A General Project Management model, according to the PMBOK® Guide, is the “application and integration of the project management processes of initiating, planning, executing, monitoring and controlling, and closing” (Project Management Institute, 2004), encompassing a general, yet disciplined, approach to managing projects.  Inherently, these processes require that project managers pay close attention to detail; anticipating, monitoring, and controlling – to the greatest extent possible – all aspects of the project throughout its lifecycle.  Nevertheless, project management methodologies “… must have enough flexibility that they can be adapted easily to each and every project” (Kerzner, 2003), prompting a consideration of the rapid application development (RAD) approach.

A RAD model of project management is based on the concept that, In certain situations, a usable 80% solution can be produced in 20% of the time that would have been required to produce a total solution” (Maner, 1997).  This means the amount of time allocated to complete a project – or a segment of a project – under certain circumstances can be significantly reduced when using this model.  Unfortunately, when RAD was first introduced, it sometimes was used it as an excuse to abandon all discipline (Yourdon, 2000).  Realistically, this reduction in time is proportional to the reduction of project activities executed.  In other words, some project activities must be sacrificed to reach the objective sooner; therefore, the question we must ask:  to what extent will the quality of the deliverable be affected?

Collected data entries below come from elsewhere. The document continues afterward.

-- ==== Sys2Proof/Proofs/ShakeWork.lean ====
section
/-! PROOF. The shake bay: its course from clamp to removal, its faults, its lost tins and the record's wait (R128 to
R134, R194). -/

namespace Sys2Proof.Proofs

open Sys2Proof Sys2Proof.Machine Sys2Proof.Safety Sys2Proof.Laws

variable {s t u : State} {r : TinRecord} {period : Nat}

/-! ## The clamp (R128, R131) -/

theorem clampSensed_closed (h : s.shake.st = .clamp) : clampSensed true s = clampConfirmed s := if_pos h

theorem clampSensed_open (h : s.shake.st = .unclamp) : clampSensed false s = afterUnclamp s := if_pos h

theorem clampSensed_recorded {closed : Bool} (h : s.shake.st ≠ if closed then .clamp else .unclamp) :
    clampSensed closed s = s := by
  cases closed
  · exact if_neg h
  · exact if_neg h

theorem afterUnclamp_eq : afterUnclamp s = { s with shake := { s.shake with
    st := if s.inputs.presShake = false ∨ (s.shake.joined = true ∧ s.shake.removed = true) then .empty else .awaitRemoval
    clampDrive := .off, clamp := none, resume := none, joined := false, removed := false } } := by
  have hiff : (s.shake.joined && s.shake.removed || !s.inputs.presShake) = true ↔
      s.inputs.presShake = false ∨ (s.shake.joined = true ∧ s.shake.removed = true) := by
    rw [Bool.or_eq_true, Bool.and_eq_true, Bool.not_eq_true', or_comm]
  unfold afterUnclamp State.mapShake
  dsimp only
  rw [if_congr hiff rfl rfl]

/-! ## The speed (R129, R130) -/

theorem measure_spinUp (h : s.shake.st = .spinUp) : Machine.measure period s =
    if period ≤ reachLimit (shakeTarget s) then reachSpeed (s.mapShake fun b => { b with lastSpeed := some period })
    else s.mapShake fun b => { b with lastSpeed := some period } := by
  unfold Machine.measure
  dsimp only
  rw [h]

theorem measure_run (h : s.shake.st = .run) :
    Machine.measure period s = judgeSpeed period (s.mapShake fun b => { b with lastSpeed := some period }) := by
  unfold Machine.measure
  dsimp only
  rw [h]

theorem measure_other (h1 : s.shake.st ≠ .spinUp) (h2 : s.shake.st ≠ .run) :
    Machine.measure period s = s.mapShake fun b => { b with lastSpeed := some period } := by
  unfold Machine.measure
  dsimp only
  split
  case h_1 h => exact absurd h h1
  case h_2 h => exact absurd h h2
  case h_3 => rfl

theorem judgeSpeed_fast (h : period ≤ slowLimit (shakeTarget s)) :
    judgeSpeed period s = s.mapShake fun b => { b with slow := 0 } := if_neg (Nat.not_lt.2 h)

theorem judgeSpeed_slow (h : slowLimit (shakeTarget s) < period) (hn : s.shake.slow < 2) :
    judgeSpeed period s = s.mapShake fun b => { b with slow := b.slow + 1 } := by
  unfold judgeSpeed
  rw [if_pos h, if_neg (Nat.not_le.2 hn)]

theorem judgeSpeed_third (h : slowLimit (shakeTarget s) < period) (hn : 2 ≤ s.shake.slow) :
    judgeSpeed period s = latch .shake .shakeSpeed (s.mapShake fun b => { b with slow := 3 }) := by
  unfold judgeSpeed
  rw [if_pos h, if_pos hn]

theorem saturatedSpeed_spinDown (h : s.shake.st = .spinDown) :
    saturatedSpeed s = endShake (s.mapShake fun b => { b with lastSpeed := some 2000000 }) := by
  unfold saturatedSpeed
  dsimp only
  rw [h]
  rfl

theorem saturatedSpeed_run (h : s.shake.st = .run) :
    saturatedSpeed s = judgeSpeed 2000000 (s.mapShake fun b => { b with lastSpeed := some 2000000 }) := by
  unfold saturatedSpeed
  dsimp only
  rw [h]
  rfl

theorem saturatedSpeed_other (h1 : s.shake.st ≠ .spinDown) (h2 : s.shake.st ≠ .run) (ht : s.shake.turning = false) :
    saturatedSpeed s = s.mapShake fun b => { b with lastSpeed := some 2000000 } := by
  unfold saturatedSpeed
  dsimp only
  split
  case h_1 h => exact absurd h h1
  case h_2 h => exact absurd h h2
  case h_3 => exact if_neg (by simp [ht])

/-! ## The end of the shake (R130, R134) -/

/-- The shaker at rest, POWER still to be given up. -/
def atRest (s : State) : State :=
  { s with
    scale := { s.scale with window := [], blank := some s.cfg.general.blankTime }
    shake := { s.shake with drive := .off, turning := false } }

theorem comeToRest_eq : comeToRest s = giveUp .power (atRest s) := rfl

theorem comeToRest_mapShake (g : ShakeBay → ShakeBay) : (comeToRest s).mapShake g = giveUp .power ((atRest s).mapShake g) :=
  giveUp_beside (f := id) (g := g) (e := id)

theorem comeToRest_tin : (comeToRest s).shake.tin = s.shake.tin := by
  rw [comeToRest_eq]
  simp [atRest]

theorem endShake_kept (ht : s.shake.tin = some r) (hl : r.lost = false) : endShake s = enterAwaitRoom (giveUp .power
    ((atRest s).mapShake fun b => { b with tin := some { r with shake := some r.shaken } })) := by
  have hmap : ((comeToRest s).mapTin .shake fun x => if x.lost then x else { x with shake := some x.shaken }) =
      (comeToRest s).mapShake fun b => { b with tin := some { r with shake := some r.shaken } } := by
    have hif : (if r.lost = true then r else { r with shake := some r.shaken }) = { r with shake := some r.shaken } :=
      if_neg (Bool.eq_false_iff.1 hl)
    simp only [State.mapTin, State.mapShake, comeToRest_tin, ht, Option.map_some, hif]
  unfold endShake
  rw [hmap, comeToRest_mapShake]

theorem endShake_lost (ht : s.shake.tin = some r) (hl : r.lost = true) :
    endShake s = enterAwaitRoom (giveUp .power (atRest s)) := by
  have hmap : ((comeToRest s).mapTin .shake fun x => if x.lost then x else { x with shake := some x.shaken }) =
      comeToRest s := by
    have hif : (if r.lost = true then r else { r with shake := some r.shaken }) = r := if_pos hl
    have hback : (some r : Option TinRecord) = (comeToRest s).shake.tin := (comeToRest_tin.trans ht).symm
    simp only [State.mapTin, State.mapShake, comeToRest_tin, ht, Option.map_some, hif]
    rw [hback]
  unfold endShake
  rw [hmap, comeToRest_eq]

/-- Settles O47: the clamp, the speed, the run, the rest and the removal. -/
theorem shakeRunsItsCourse : Obligations.ShakeRunsItsCourse := by
  unfold Obligations.ShakeRunsItsCourse
  refine fun s hon => ⟨fun h => exec_sensedEq hon (clampSensed_closed (s := s.mapInputs _) h),
    fun period h hp => exec_onlineEq hon ?reached, fun period h hp => exec_onlineEq hon ?unreached,
    fun period h hp => exec_onlineEq hon ?fast, fun r h ht => exec_onlineEq hon ?second, fun h => exec_onlineEq hon (if_pos h),
    fun r h ht hl => exec_onlineEq hon ?rest, fun h => exec_sensedEq hon ?opened, fun h => exec_sensedEq hon ?gone,
    fun closed h => exec_sensedEq hon (clampSensed_recorded (s := s.mapInputs _) h),
    fun period h1 h2 => exec_onlineEq hon (measure_other h1 h2),
    fun h1 h2 ht => exec_onlineEq hon (saturatedSpeed_other h1 h2 ht),
    fun h => ⟨exec_onlineEq hon (if_neg h), exec_onlineEq hon (if_neg h)⟩⟩
  case reached =>
    rw [measure_spinUp h, if_pos (show period ≤ reachLimit (shakeTarget s) from hp)]
    rfl
  case unreached =>
    rw [measure_spinUp h, if_neg (show ¬ period ≤ reachLimit (shakeTarget s) from Nat.not_le.2 hp)]
    rfl
  case fast => exact (measure_run h).trans (judgeSpeed_fast (s := s.mapShake _) hp)
  case second =>
    unfold secondRun
    rw [if_pos h]
    simp only [State.mapTin, State.mapShake, ht, Option.map_some]
  case rest => exact (saturatedSpeed_spinDown h).trans (endShake_kept (s := s.mapShake _) ht hl)
  case opened => exact (clampSensed_open (s := s.mapInputs _) h).trans afterUnclamp_eq
  case gone =>
    change shakeTinOff _ = _
    unfold shakeTinOff
    rw [show (s.mapInputs _).shake.st = _ from h]
    rfl

/-! ## The lifted tin (R131, R134, R203) -/

theorem shakeTinOff_noted (h : s.shake.st = .unclamp ∨ (s.shake.tin = none ∧ (s.shake.st = .fault ∨ s.shake.st = .stopped))) :
    shakeTinOff s = s.mapShake fun b => { b with removed := true } := by
  unfold shakeTinOff
  rcases h with h | ⟨ht, h | h⟩ <;> rw [h]
  · exact if_pos (by simp [ht])
  · exact if_pos (by simp [ht])

theorem shakeTinOff_orphan (h : s.shake.st = .orphan) : shakeTinOff s =
    if s.inputs.clampClosed then enterUnclamp s
    else s.mapShake fun b => { b with st := .empty, resume := none, removed := false } := by
  unfold shakeTinOff
  rw [h]
  rfl

theorem enterUnclamp_closed (h : s.inputs.clampClosed = true) : enterUnclamp s =
    s.mapShake fun b => { b with st := .unclamp, resume := none, clampDrive := .opening, clamp := some 0 } := if_pos h

theorem shakeTinOff_tin (ht : s.shake.tin = some r) (h1 : s.shake.st ≠ .orphan) (h2 : s.shake.st ≠ .awaitRemoval)
    (h3 : s.shake.st ≠ .unclamp) : shakeTinOff s = loseShake s := by
  unfold shakeTinOff
  split
  case h_1 h => exact absurd h h1
  case h_2 h => exact absurd h h2
  case h_3 h => exact absurd h h3
  case h_4 => exact if_neg (by simp [ht])
  case h_5 => exact if_neg (by simp [ht])
  case h_6 => rfl

/-- The shake bay with its tin marked and noted. -/
def shakeLost (r : TinRecord) (s : State) : State :=
  { s with shake := { s.shake with tin := some { r.note .tinLost with lost := true } } }

theorem loseShake_again (ht : s.shake.tin = some r) (hl : r.lost = true) : loseShake s = s := by
  unfold loseShake
  rw [ht]
  exact if_pos hl

section ShakeLoss

variable (ht : s.shake.tin = some r)
include ht

theorem shakeLost_marked : (s.mapTin .shake fun x => { x.note .tinLost with lost := true }) = shakeLost r s := by
  simp only [State.mapTin, State.mapShake, shakeLost, ht, Option.map_some]

variable (hl : r.lost = false)
include hl

theorem loseShake_inClamp (h : s.shake.st = .clamp) : loseShake s =
    enterAwaitRoom ((shakeLost r s).mapShake fun b => { b with clampDrive := .off, clamp := none }) := by
  unfold loseShake
  rw [ht]
  dsimp only
  rw [if_neg (Bool.eq_false_iff.1 hl), shakeLost_marked ht, h]

theorem loseShake_awaitPower (h : s.shake.st = .awaitPower ∨ s.shake.st = .awaitQuiet) :
    loseShake s = enterAwaitRoom (giveUp .power (shakeLost r s)) := by
  unfold loseShake
  rw [ht]
  dsimp only
  rw [if_neg (Bool.eq_false_iff.1 hl), shakeLost_marked ht]
  rcases h with h | h <;> rw [h]

theorem loseShake_shaking (h : s.shake.st = .spinUp ∨ s.shake.st = .run) :
    loseShake s = (brake (shakeLost r s)).mapShake fun b => { b with st := .spinDown } := by
  unfold loseShake
  rw [ht]
  dsimp only
  rw [if_neg (Bool.eq_false_iff.1 hl), shakeLost_marked ht]
  rcases h with h | h <;> rw [h]

theorem loseShake_goesOn (h : s.shake.st = .inbound ∨ s.shake.st = .spinDown ∨ s.shake.st = .awaitRoom ∨
    s.shake.st = .fault ∨ s.shake.st = .stopped) : loseShake s = shakeLost r s := by
  unfold loseShake
  rw [ht]
  dsimp only
  rw [if_neg (Bool.eq_false_iff.1 hl), shakeLost_marked ht]
  rcases h with h | h | h | h | h <;> rw [h]

end ShakeLoss

/-! ## The record joins or waits (R131, R194) -/

theorem enterAwaitRoom_joins (ht : s.shake.tin = some r) (hroom : s.completion.length < 16) :
    enterAwaitRoom s = shakeJoined (joinRecord r (s.mapShake fun b => { b with st := .awaitRoom, resume := none })) := by
  unfold enterAwaitRoom joinOrWait
  rw [if_pos (hasRoom_iff.2 (show (s.mapShake _).completion.length < 16 from hroom)),
    drainShake_joins (s := s.mapShake fun b => { b with st := .awaitRoom, resume := none }) hroom rfl ht]

theorem enterAwaitRoom_waits (hfull : 16 ≤ s.completion.length) : enterAwaitRoom s = { s with
    events := { s.events with flags := s.events.flags ||| BitVec.twoPow 15 1 }
    shake := { s.shake with st := .awaitRoom, resume := none } } := by
  unfold enterAwaitRoom joinOrWait
  exact if_neg fun h => absurd (hasRoom_iff.1 h) (Nat.not_lt.2 hfull)

theorem shakeJoined_closed (h : s.inputs.clampClosed = true) : shakeJoined s = s.mapShake fun b =>
    { b with
      tin := none, joined := true, removed := false, st := .unclamp, resume := none, clampDrive := .opening, clamp := some 0 } :=
  if_pos h

theorem shakeJoined_open (h : s.inputs.clampClosed = false) : shakeJoined s = s.mapShake fun b =>
    { b with
      st := if s.inputs.presShake then .awaitRemoval else .empty
      tin := none, clampDrive := .off, clamp := none, resume := none, joined := false, removed := false } := by
  unfold shakeJoined enterUnclamp
  rw [if_neg (show ¬ (s.mapShake _).inputs.clampClosed = true from Bool.eq_false_iff.1 h), afterUnclamp_eq]
  cases hp : s.inputs.presShake <;> simp [State.mapShake, hp]

theorem exec_shakeOff (hon : s.online = true) (h : shakeTinOff (s.mapInputs fun i => { i with presShake := false }) = t) :
    exec (.tinPresenceShake false) s = .next (settle t) := exec_sensedEq hon h

/-- Settles O48: the timeouts and the slow revolutions, the lifted tin, and the record's wait. -/
theorem shakeFaultsAreLatched : Obligations.ShakeFaultsAreLatched := by
  unfold Obligations.ShakeFaultsAreLatched
  refine ⟨fun s hon => ⟨fun h => exec_onlineEq hon (if_pos h), fun h => exec_onlineEq hon (if_neg (by simp [h])),
    fun h => exec_onlineEq hon (if_pos h), fun h => exec_onlineEq hon (if_neg h),
    fun period h hs hn => exec_onlineEq hon ((measure_run h).trans (judgeSpeed_slow (s := s.mapShake _) hs hn)),
    fun period h hs hn => exec_onlineEq hon ((measure_run h).trans (judgeSpeed_third (s := s.mapShake _) hs hn)),
    fun h hs => ⟨fun hn => exec_onlineEq hon ((saturatedSpeed_run h).trans (judgeSpeed_slow (s := s.mapShake _) hs hn)),
      fun hn => exec_onlineEq hon ((saturatedSpeed_run h).trans (judgeSpeed_third (s := s.mapShake _) hs hn))⟩,
    fun r ht h1 h2 h3 => ?lifted, fun r h ht hl => exec_onlineEq hon ((saturatedSpeed_spinDown h).trans
      (endShake_lost (s := s.mapShake _) ht hl)), fun h => exec_shakeOff hon (shakeTinOff_noted (s := s.mapInputs _) h),
    fun h => ⟨fun hc => exec_shakeOff hon ?orphanOpen, fun hc => exec_shakeOff hon ?orphanClosed⟩, exec_sensedEq hon rfl⟩,
    fun s r ht => ⟨fun hroom hc => ?_, fun hroom hc => ?_, enterAwaitRoom_waits⟩⟩
  case lifted =>
    have hoff := shakeTinOff_tin (s := s.mapInputs fun i => { i with presShake := false }) ht h1 h2 h3
    exact ⟨fun hl => exec_shakeOff hon (hoff.trans (loseShake_again ht hl)), fun hl =>
      ⟨fun h => exec_shakeOff hon (hoff.trans (loseShake_inClamp ht hl h)),
        fun h => exec_shakeOff hon (hoff.trans (loseShake_awaitPower ht hl h)),
        fun h => exec_shakeOff hon (hoff.trans (loseShake_shaking ht hl h)),
        fun h => exec_shakeOff hon (hoff.trans (loseShake_goesOn ht hl h))⟩⟩
  case orphanOpen =>
    exact (shakeTinOff_orphan (s := s.mapInputs _) h).trans (if_neg (Bool.eq_false_iff.1 hc))
  case orphanClosed =>
    exact (shakeTinOff_orphan (s := s.mapInputs _) h).trans ((if_pos hc).trans (enterUnclamp_closed hc))
  · exact (enterAwaitRoom_joins ht hroom).trans (shakeJoined_closed (s := joinRecord r (s.mapShake _)) hc)
  · exact (enterAwaitRoom_joins ht hroom).trans (shakeJoined_open (s := joinRecord r (s.mapShake _)) hc)

end Sys2Proof.Proofs
end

As we consider if these differing models should be used simultaneously, or if it is better to use them independently, we must remind ourselves that project management “methodologies should be designed to support the corporate culture, not vice versa” (Kerzner, 2003).  This implies, in certain cases, a mix of these models could evolve into a custom model tailored to reduce a project’s timeline.  However, an optimum mix of these models must be based on a clear understanding of when a RAD approach is appropriate.  A RAD approach is suitable under conditions such as the following  (Gantthead.com, n.d.):

  • When project objectives are well defined

  • When decisions can be made by a small number of project members

  • When technical architecture is clearly defined, and key technology components are already installed and tested

  • When technical requirements are well within the capabilities of the technology in use

Although a RAD approach does not seem appropriate for all projects, it could enhance a general project management approach, but not without first excluding the activities that could become compromised.  For instance, a project's standards and protocols could be negatively affected by a RAD approach because, by cutting corners in these areas, subsequent uniformity of operations could become less efficient – the opposite of the project’s objective.  Alternately, an intended level of support could be reduced by a margin greater than the estimated impact of its reduction on its support function.

RAD does provide significant time and cost savings over general project management approaches when applied to “non-mission-critical project initiatives” (Shaw, 2005).  Ultimately, the challenge in every project is to determine how great a deficiency and increased possibility of risk can be tolerated by incorporating a RAD approach, in exchange for a reduction of the general project management timeline.

References

Gantthead.com. (n.d.). Process/Project RAD – RAD – Rapid application development processes. Retrieved February 18, 2006, from http://www.gantthead.com/process/processMain.cfm?ID=2-19516-2.

Kerzner, H. (2003). Project management a systems approach to planning, scheduling, and controlling (8th ed.). Hoboken, NJ: John Wiley & Sons, Inc.

Maner, W. (1997). Rapid application development. Retrieved February 18, 2006, from http://csweb.cs.bgsu.edu/maner/domains/RAD.htm#2.

Project Management Institute. (2004). A guide to the project management body of knowledge (PMBOK guide) (3rd ed.). Newton Square, PA: Author.

Shaw, B. (2005). Totally RAD, Dude – Managing rapid application development expectations. Retrieved February 19, 2006, from Project Perfect Web site: http://www.projectperfect.com.au/info_rad.php.

Yourdon, E. (2000). Success in E-projects. Computerworld, 34, 36. Retrieved February 18, 2006, from Business Source Elite database.